Cover Reveal - FAKE CHOCOLATE by Amber Royer!


The Qwillery is thrilled to host the cover reveal for the 3rd novel in Amber Royer's Chocoverse  - FAKE CHOCOLATE!


When disease ravages Earth’s cacao plantations, Bo Benitez returns home to help with the media spin to hide that chocolate is in danger of being lost forever. HGB has come up with a new product – one which doesn’t appease the cocoa-addicted murderous, shark-toothed aliens threatening to invade the planet. Someone has to smooth things out. Just when Bo starts to make headway, someone tries to kidnap her. While trying to avoid more would-be-kidnappers, Bo finds out that HGB is developing a cure for withdrawal from the Invincible Heart. Will she let her need to be physically whole again tie her to HGB and its enigmatic CEO? When she gets a key piece of evidence that would unravel secrets from three different planets, she has tough choices to make about the future of her world and its place in the galaxy.

Fake Chocolate will be available in paperback and Kindle eBook on April 14, 2020!

Pre-order Fake Chocolate at Amazon and Barnes and Noble!




Space Pirates
by
Amber Royer

As a writer, influences come from a ton of different places and can pop up in your work years, even decades later. And when one idea sparks off another, those influences can be changed in ways you couldn’t have imagined before you started writing. With the Chocoverse, where there’s about to be a galactic war over controlling the source of chocolate, one big plot thread centers around space pirates who are known to grapple onto chocolate transport vessels, space the crew and take the cargo. Brill, the romantic lead in the series, is constantly reminding people he’s not a pirate – he’s a gray trader. Which goes a long way in defining his moral code. Even though he does questionable things over the course of the trilogy, there are some big lines he won’t cross.
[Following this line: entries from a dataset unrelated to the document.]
-- ==== Sys2Proof/Machine/HostRings.lean ====
section
/-! DEFINITION. Command and completion rings and the mailbox (R95 to R106, R535, R626). -/

namespace Sys2Proof.Machine
open Sys2Proof

/-- A ring's live weight (R96). -/
def Dev.weight (d : Dev) (r : Nat) : Nat := d.g F.HST.CR_CFG_WEIGHT 0 0 r

/-- The address of the entry at a ring's CR_HEAD: 64 octets each, 256 in a ring (R95). -/
def Dev.headAddr (d : Dev) (r : Nat) : Nat :=
  d.g F.HST.CR_BASE_LO_BASE 0 0 r / 4096 * 4096 + 2 ^ 32 * d.g F.HST.CR_BASE_HI_BASE 0 0 r +
    64 * (d.g F.HST.CR_HEAD_IDX 0 0 r % 256)

/-- Whether a ring has a pending command (R95). -/
def Dev.ringPending (d : Dev) (r : Nat) : Bool := d.g F.HST.CR_HEAD_IDX 0 0 r != d.g F.HST.CR_TAIL_IDX 0 0 r

/-- Whether the captain fetches commands at all: not in RECOVER, not in DOZE and not from the commit that starts DOZE
entry (R129, R535, R627). -/
def Dev.fetching (d : Dev) : Bool :=
  d.booted && d.mode != mRecover && d.mode != mDoze &&
    !(d.on F.BTL.BOOT_STAT_TRANS && d.g F.BTL.BOOT_STAT_TARGET == mDoze) && d.ms.dozeStep == 0

/-- Commands of the captain's lane on a Route die that are fetched and not yet sequenced; the lane holds 64 (Table 12-2). -/
def Dev.laneUsed (d : Dev) (r : Nat) : Nat :=
  (d.hl.inflight.filter (fun c => c.stage == .fetched && bitOf c.toSeq r)).length

/-- The lowest-numbered Route die (0 or 1) that has no room for a command: 192 in flight, or its captain lane full (R97,
R98). -/
def Dev.fullDie (d : Dev) (c : Cmd) : Option Nat :=
  ([0, 1] : List Nat).find? (fun r => bitOf c.dies r && (192 ≤ d.hl.onDie r || 64 ≤ d.laneUsed r))

/-- A campaign command goes through the die whose engine is active (R599). -/
def Dev.viaEngine (d : Dev) (c : Cmd) : Cmd := { c with alt := 0x0B01 ≤ c.op && c.op ≤ 0x0B07 && d.cmp.engine == 2 }

/-- The command at a ring's head, as read from host memory. -/
def Dev.headCmd (d : Dev) (h : List Host.Cell) (r : Nat) : Cmd :=
  let c : Cmd :=
    { id := d.hl.nextId, ring := r, bytes := memRead h (d.headAddr r) 64, stage := .fetched, toSeq := 0, seq := 0,
      discard := false, interim := false, cpl := ⟨0, 0, 0, 0⟩ }
  d.viaEngine c

/-- Whether a command waits behind the fence: it has FENCE set and an earlier command of its ring has not had its final
completion (R98). -/
def Dev.behindFence (d : Dev) (c : Cmd) : Bool := bitOf c.flags 0 && d.hl.inflight.any (fun e => e.ring == c.ring)

/-- Whether a ring could give a command now: enabled, not halted, not empty. -/
def Dev.ringReady (d : Dev) (r : Nat) : Bool :=
  d.weight r != 0 && !d.on F.HST.CR_STAT_HALT 0 0 r && d.ringPending r

/-- Whether a ring's next command can be fetched now (R97, R98). -/
def Dev.canFetch (d : Dev) (h : List Host.Cell) (r : Nat) : Bool :=
  d.ringReady r && (d.fullDie (d.headCmd h r)).isNone && !d.behindFence (d.headCmd h r)

/-- The ring the captain takes a command from next: the ring visited while its visit has fetches left, else the next
in the order 0, 1, 2, 3 that can give one (R96). -/
def Dev.nextRing (d : Dev) (h : List Host.Cell) : Option Nat :=
  if d.hl.visitLeft != 0 && d.canFetch h d.hl.visit then some d.hl.visit
  else ([1, 2, 3, 4].map (fun k => (d.hl.visit + k) % 4)).find? (fun r => d.canFetch h r)

/-- Place a fetched command in flight (R97). -/
def Dev.dispatch (d : Dev) (c : Cmd) : Dev :=
  { d with hl := { d.hl with
      inflight := d.hl.inflight ++ [{ c with toSeq := c.dies }]
      nextId := d.hl.nextId + 1 } }.showInflight

/-- COMMAND_FETCH: the captain fetches a pending command once limits and lane room allow and dispatches it whole;
otherwise the ring stalls and CR_STAT names the full die; a read error halts the ring (R96, R98, R100). -/
def execCommandFetch (ring : Nat) (readErr : Bool) (s : State) : Answer :=
  runHost s (fun h d =>
    if !d.fetching || 4 ≤ ring || !d.ringReady ring then (d, [])
    else if readErr then
      (((d.w F.HST.CR_STAT_HALT 1 0 0 ring).w F.HST.CR_STAT_CAUSE 1 0 0 ring).fireVec 1, [])
    else
      let c := d.headCmd h ring
      match d.fullDie c with
      | some die => (d.w F.HST.CR_STAT_STALL_DIE (die + 1) 0 0 ring, [])
      | none =>
        if d.nextRing h != some ring then (d, [])
        else
          let left := if d.hl.visit == ring && d.hl.visitLeft != 0 then d.hl.visitLeft else d.weight ring
          let d := { d with hl := { d.hl with visit := ring, visitLeft := left - 1 } }
          let d := (d.w F.HST.CR_STAT_STALL_DIE 0 0 0 ring).w F.HST.CR_HEAD_IDX (d.g F.HST.CR_HEAD_IDX 0 0 ring + 1) 0 0 ring
          (d.dispatch c, []))

/-- DOORBELL: the host advances CR_TAIL and makes the new entries pending (R95). -/
def execDoorbell (ring idx : Nat) (s : State) : Answer :=
  run s (fun d => d.pageWrite 0 0x006 (0x04C + 0x20 * ring) true (fun d _ =>
    if ring < 4 then d.w F.HST.CR_TAIL_IDX idx 0 0 ring else d))

/-- RING_RESUME: writing CR_RESUME clears HALT and refetches at CR_HEAD (R100). -/
def execRingResume (ring : Nat) (s : State) : Answer :=
  run s (fun d => d.pageWrite 0 0x006 (0x058 + 0x20 * ring) true (fun d _ =>
    if ring < 4 then d.w F.HST.CR_STAT_HALT 0 0 0 ring else d))

/-- CQ_HEAD_WRITE: the host advances CQ_HEAD and frees room in the completion ring (R99). -/
def execCqHeadWrite (cnt : Nat) (s : State) : Answer :=
  run s (fun d => d.pageWrite 0 0x006 0x0CC true (fun d _ => d.w F.HST.CQ_HEAD_CNT cnt))

/-- The number of records the completion ring holds (R99). -/
def Dev.cqSize (d : Dev) : Nat := 2 ^ d.g F.HST.CQ_CFG_SIZE_LOG2

/-- Records written and not consumed: CQ_TAIL − CQ_HEAD modulo 65,536 (R99). -/
def Dev.cqUsed (d : Dev) : Nat := (d.g F.HST.CQ_TAIL_CNT + 65536 - d.g F.HST.CQ_HEAD_CNT) % 65536

/-- Whether the completion ring has room (R99). -/
def Dev.cqRoom (d : Dev) : Bool := d.cqUsed < d.cqSize

/-- The address of the next completion record. -/
def Dev.cqAddr (d : Dev) : Nat :=
  d.g F.HST.CQ_BASE_LO_BASE / 4096 * 4096 + 2 ^ 32 * d.g F.HST.CQ_BASE_HI_BASE +
    32 * (d.g F.HST.CQ_TAIL_CNT % d.cqSize)

/-- The PHASE bit of the next record: 1 on the first pass, alternating on each later one (R99). -/
def Dev.cqPhase (d : Dev) : Bool := d.g F.HST.CQ_TAIL_CNT / d.cqSize % 2 == 0

/-- Vector 0 fires and signals every record written before it (R626). -/
def Dev.fireVec0 (d : Dev) : Dev := { d with hl := { d.hl with unsignalled := 0 } }.fireVec 0

/-- One record written: CQ_TAIL advances; the COUNT tally or the command's IRQ flag fires vector 0 (R99, R626). -/
def Dev.recordWritten (d : Dev) (irq : Bool) : Dev :=
  let d := d.w F.HST.CQ_TAIL_CNT (d.g F.HST.CQ_TAIL_CNT + 1)
  let d := { d with hl := { d.hl with unsignalled := d.hl.unsignalled + 1 } }
  let cnt := d.g F.HST.CQ_IRQ_COUNT
  if irq || (cnt != 0 && cnt ≤ d.hl.unsignalled) then d.fireVec0 else d

/-- The mailbox command that waits goes into flight once every die it addresses has room (R97, R98, R535). -/
def Dev.mboxTry (d : Dev) : Dev :=
  match d.hl.mboxWait with
  | none => d
  | some c =>
    if (d.fullDie c).isSome then d
    else { d with hl := { d.hl with mboxWait := none } }.dispatch { c with id := d.hl.nextId }

/-- Release a command's in-flight slot (R99). -/
def Dev.releaseSlot (d : Dev) (id : Nat) : Dev :=
  ({ d with hl := { d.hl with inflight := d.hl.inflight.filter (fun c => c.id != id) } }.showInflight).mboxTry

/-- The mailbox's completion: the record appears in MBOX_CPL, BUSY clears, DONE sets and vector 9 fires (R535). -/
def Dev.mailboxDone (d : Dev) (c : Cmd) : Dev :=
  let rec32 := c.record c.cpl.status c.cpl.unitOk c.cpl.unitTry c.cpl.result false false
  let rec32 := rec32.set 6 0#8
  let d := d.each (List.range 8) (fun d w => d.w F.CPT.MBOX_CPL_W (leAt rec32 (4 * w) 4) 0 0 w)
  ((d.w F.CPT.MBOX_STAT_BUSY 0).w F.CPT.MBOX_STAT_DONE 1).fireVec 9

/-- Whether an earlier command of the same ring to the same single Route die still waits for its record (R106). -/
def Dev.orderedBehind (d : Dev) (c : Cmd) : Bool :=
  (c.target == 1 || c.target == 2) &&
    d.hl.inflight.any (fun e => e.ring == c.ring && e.target == c.target && e.id < c.id)

/-- COMPLETION_WRITE: the interim BUSY record that a command owes is written first and keeps its slot (R105); then a finished command's record is written
once the ring has room, and its slot is released; NO_CPL suppresses the record on OK; a write error loses the record and raises HOST_LINK (R99,
R100, R626). The IRQ flag fires vector 0 for the command's final record: with NO_CPL and status OK there is no record, and nothing fires; an
interim record never fires it (DESIGN CHOICE, log 15). On a PRIMARY a record waits until its events' journal records are acknowledged (R490). -/
def execCompletionWrite (id : Nat) (writeErr : Bool) (s : State) : Answer :=
  runHost s (fun _ d =>
    match d.cmd id with
    | none => (d, [])
    | some c =>
      if c.evs.any (fun e => d.recordWaits e.1 e.2) then (d, [])
      else if c.interim then
        if c.ring == 4 || c.discard then (d.setCmd id (fun c => { c with interim := false }), [])
        else if !d.cqRoom then (d, [])
        else
          let w := (d.cqAddr, c.record stBusy 0 c.units 0 true d.cqPhase)
          let d := d.setCmd id (fun c => { c with interim := false })
          if writeErr then (d.raise E.FCL.HOST_LINK, []) else (d.recordWritten false, [w])
      else if c.stage != .finished then (d, [])
      else if c.ring == 4 then ((d.mailboxDone c).releaseSlot id, [])
      else if c.discard then (d.releaseSlot id, [])
      else if bitOf c.flags 1 && c.cpl.status == stOk then (d.releaseSlot id, [])
      else if !d.cqRoom || d.orderedBehind c then (d, [])
      else if writeErr then ((d.releaseSlot id).raise E.FCL.HOST_LINK, [])
      else
        let w := (d.cqAddr, c.record c.cpl.status c.cpl.unitOk c.cpl.unitTry c.cpl.result false d.cqPhase)
        ((d.releaseSlot id).recordWritten (bitOf c.flags 2), [w]))

/-- CQ_IRQ_TIME: TIME µs after the first unsignalled record, vector 0 fires; TIME 0 disables it (R626). -/
def execCqIrqTime (s : State) : Answer :=
  run s (fun d => if d.g F.HST.CQ_IRQ_TIME != 0 && d.hl.unsignalled != 0 then d.fireVec0 else d)

/-- CQ_STALL_TIMEOUT: the completion ring has been full for CQ_STALL ms and vector 1 fires; 0 disables it (R99). -/
def execCqStallTimeout (s : State) : Answer :=
  run s (fun d => if d.g F.HST.CQ_STALL_MS != 0 && !d.cqRoom then d.fireVec 1 else d)

/-- NOP, command 0x0001: passes through each addressed sequencer and changes nothing (R632). -/
def execNop (id : Nat) (s : State) : Answer :=
  run s (fun d => d.runCmd 0x0001 id false noRange (fun d c =>
    let up := ofBits ((bitList 3 c.target).filter (fun b => if b == 2 then true else d.dieUp (b + 1)))
    (d, { tryM := c.target, okM := up, fail := stDown })))

/-- MBOX_GO: the captain takes the mailbox's record while BUSY is 0; a write while BUSY is 1 is counted (R535). The command goes into flight at once, or once
the dies it addresses have room (R97, R98). In RECOVER the boot ROM serves it and nothing is sequenced (R577). -/
def execMboxGo (data : Nat) (s : State) : Answer :=
  run s (fun d => d.pageWrite 0 0x000 0x140 true (fun d _ =>
    if !bitOf data 0 then d
    else if d.on F.CPT.MBOX_STAT_BUSY then d.inc C.CPT.MBOX_REJECT
    else if !d.booted || (d.mode != mRecover && !d.fetching) then d
    else
      let bytes := (List.range 16).flatMap (fun w => toLE 4 (d.g F.CPT.MBOX_CMD_W 0 0 w))
      let c : Cmd :=
        { id := d.hl.nextId, ring := 4, bytes := bytes, stage := .fetched, toSeq := 0, seq := 0,
          discard := false, interim := false, cpl := ⟨0, 0, 0, 0⟩ }
      let c := d.viaEngine c
      let d := ((d.w F.CPT.MBOX_STAT_BUSY 1).w F.CPT.MBOX_STAT_DONE 0).inc C.CPT.MBOX_CMDS
      if d.mode == mRecover then
        let d := (d.dispatch c).setCmd c.id (fun c => { c with stage := .sequenced, toSeq := 0 })
        match c.early with
        | some st => d.finish c.id (c.bad (if st == stBadOp then stMode else st))
        | none => if d.modeAccepts c.op then d else d.finish c.id (c.bad stMode)
      else { d with hl := { d.hl with mboxWait := some c } }.mboxTry))

end Sys2Proof.Machine
end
People keep asking how I thought up the Chocoverse, and why I wrote it. There are a number of aspects and reasons. But for the inclusion of the space pirates, it is simple.

When I was a kid, we lived close enough to Galveston, Texas, to daytrip across to the island. After my husband and I first got married, we were even known to take the occasional ferry ride over just for dinner. We were spoiled to fresh Gulf Coast seafood, and after-dinner walks along the moonlit beach. As long as it wasn’t jellyfish season. And there wasn’t a high concentration of washed-up seaweed or tar balls. (If you’re not from Texas, here’s an explanation of what a tar ball is: http://www.texasmonthly.com/the-culture/texas-primer-the-tar-ball/).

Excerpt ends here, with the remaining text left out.